До опушки мы не добежали, в поле зрения появился еще один участник экспедиции. Подержанный «Москвич» ткнулся в хвост заглохшей «Ниве», появилось тело, отделилось от машины и не очень твердо поплыло наперерез. В предрассветной мгле проступали очертания фигуры. Неплохие, надо признаться, очертания.

– Мать честная, – ахнул Крюгер, – в наших краях объявилась медведица-шатун!

– Которой не дает уснуть медведь-храпун, – ворчливо отозвался женский голос. Силуэт «пополнения» стал отчетлив и приятен.

– Яна Владимировна, – ужаснулся я. – Прошу прощения, вы часом не сбрендили? У вас аппендицит, вас вчера из больницы выписали, вас только постельный режим спасет от глупой смерти. Янка, а ну брысь отсюда!

– Вот-вот, – подсюсюкнул Венька, – настоятельно рекомендуем вам, Яна Владимировна, пойти на хрен.

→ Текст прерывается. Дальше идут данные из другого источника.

-- ==== Sys2Proof/Machine/Approx.lean ====
section
/-! DEFINITION. Functions that the spec names and whose rounding it leaves open: dB, exponential, sine and angle. Each is a rational
within 2^−40 of the exact value here, and the device's value is a free value held within a stated bound of it (log 122). -/
namespace Sys2Proof.Machine
open Sys2Proof

/-- A free value held within a bound of a computed one. -/
def near (free mid bound : Rat) : Rat := max (mid - bound) (min (mid + bound) free)

/-- The bound of a free rounding. -/
def roundBound : Rat := 1 / 1099511627776

/-- A free integer held to the two integers around an exact value that lies from lo up to, but not at, lo + 1. -/
def nearInt (free lo : Int) (exact : Bool) : Int := if exact then lo else max lo (min (lo + 1) free)

/-- 1 in the fixed point that the series use. -/
def fxOne : Int := 18446744073709551616

/-- A rational in fixed point, toward zero or below. -/
def toFx (x : Rat) : Int := (x * fxOne).floor

/-- A product in fixed point. -/
def fxMul (x y : Int) : Int := x * y / fxOne

/-- Terms of the exponential series of y in fixed point, from the n-th term t on. -/
def expTerms (y : Int) : Nat → Nat → Int → Int → Int
  | 0, _, _, a => a
  | k + 1, n, t, a => expTerms y k (n + 1) (fxMul t y / (n + 1 : Nat)) (a + t)

/-- Square n times. -/
def fxSquares : Nat → Int → Int
  | 0, x => x
  | n + 1, x => fxSquares n (fxMul x x)

/-- e^x for −16 ≤ x ≤ 0. -/
def expNeg (x : Rat) : Rat := if x = 0 then 1 else (fxSquares 5 (expTerms (toFx (x / 32)) 20 0 fxOne 0) : Rat) / fxOne

/-- The largest y that k halved steps w reach upward from y without e^y exceeding r. -/
def lnFrom (r : Rat) : Nat → Rat → Rat → Rat
  | 0, y, _ => y
  | k + 1, y, w => lnFrom r k (if expNeg (y + w) ≤ r then y + w else y) (w / 2)

/-- ln r for e^−16 ≤ r ≤ 1. -/
def lnNeg (r : Rat) : Rat := if r = 1 then 0 else lnFrom r 56 (-16) 8

/-- ln 10 / 20. -/
def lnDb : Rat := 11512925464970228420 / 100000000000000000000

/-- 10^(g / 20) for a gain g in dB from −120 to 0. -/
def dbExact (g : Rat) : Rat := expNeg (g * lnDb)

/-- Terms of the sine series: the n-th term is t, the square of the angle is q. -/
def sinTerms (q : Int) : Nat → Nat → Int → Int → Int
  | 0, _, _, a => a
  | k + 1, n, t, a => sinTerms q k (n + 1) (-(fxMul t q / ((2 * n + 2) * (2 * n + 3) : Nat))) (a + t)

/-- sin (2 π x), x in turns. -/
def sinTurns (x : Rat) : Rat :=
  let f := x - (x + 1/2).floor
  let f := if f < -1/4 then -1/2 - f else if 1/4 < f then 1/2 - f else f
  let a := toFx (f * (115904311329233965478 / 18446744073709551616))
  (sinTerms (fxMul a a) 16 0 a 0 : Rat) / fxOne

/-- cos (2 π x). -/
def cosTurns (x : Rat) : Rat := sinTurns (x + 1/4)

/-- The point lies at or beyond the angle of n hundredths of a degree, seen from half a turn before to half a turn after it. -/
def beyond (re im : Rat) (n : Int) : Bool := decide (0 ≤ im * cosTurns ((n : Rat) / 36000) - re * sinTurns ((n : Rat) / 36000))

/-- The largest n from lo to lo + 2^k − 1, up to hi, that a point of the upper half plane lies beyond. -/
def angleFrom (re im : Rat) (hi : Int) : Nat → Int → Int
  | 0, n => n
  | k + 1, n => angleFrom re im hi k (if n + 2 ^ k ≤ hi ∧ beyond re im (n + 2 ^ k) then n + 2 ^ k else n)

/-- The angle of a complex number in hundredths of a degree, rounded down, from −18,000 to 18,000. -/
def angleFloor (re im : Rat) : Int :=
  if 0 ≤ im then angleFrom re im 18000 15 0 else (-1) - angleFrom re (-im) 18000 15 0

/-- (n / 2^31)^200 is at most 10^l: n is no more than the amplitude of a level l in 0.1 dB. -/
def belowLevel (n : Nat) (l : Int) : Bool :=
  if 0 ≤ l then decide (n ^ 200 ≤ 2147483648 ^ 200 * 10 ^ l.toNat) else decide (n ^ 200 * 10 ^ l.natAbs ≤ 2147483648 ^ 200)

/-- The largest n from r up to r + 2^k − 1 whose amplitude does not exceed the level. -/
def levelFrom (l : Int) : Nat → Nat → Nat
  | 0, r => r
  | k + 1, r => levelFrom l k (if belowLevel (r + 2 ^ k) l then r + 2 ^ k else r)

/-- 2^31 × 10^(l / 200), rounded down, for a level l of at most 0 dBFS in 0.1 dB (R193). -/
def levelFloor (l : Int) : Nat := levelFrom l 32 0

/-- The amplitude that a level in 0.1 dB names; only its rounding is free (R193). -/
def levelAmp (l : Int) : Nat :=
  (nearInt (Config.amplitude l) (levelFloor l) (decide (l = 0))).toNat

/-- A gain in dB as a factor; 0 dB is 1 (R272). -/
def dbFactor (db : Rat) : Rat := if db = 0 then 1 else near (Config.dbToLinear db) (dbExact db) roundBound

end Sys2Proof.Machine
end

– Да ладно, не парьтесь, ребята, – отмахнулась Янка, худая рыжая девица с курносым носиком, обмазанным веснушками, и короткой прической «под бобра». – Не буду вам сильно мешать.

– С бабой веселее, – рассудительно заметил один из сержантов. – И на подвиги опять же не так тоскливо...

– Откуда вы, Яна Владимировна? У вас открылся дар предвидения по причине неизлечимой болезни? – почтительно справился Лиходеев. Он всегда обращался на «вы» к украшению нашего отдела – поскольку младше Янки на восемь лет.

– Кудыкин позвонил, – с убивающей простотой объяснила девица. – Разбудил среди ночи и поинтересовался, не желаю ли я принять участие в поисках сбежавших преступников.

– Сволочь! – заорал я. – Придушу гада! Сам-то перетрусил, мерзавец, не поехал! Вот бы его мордой в эту гребаную тайгу!!!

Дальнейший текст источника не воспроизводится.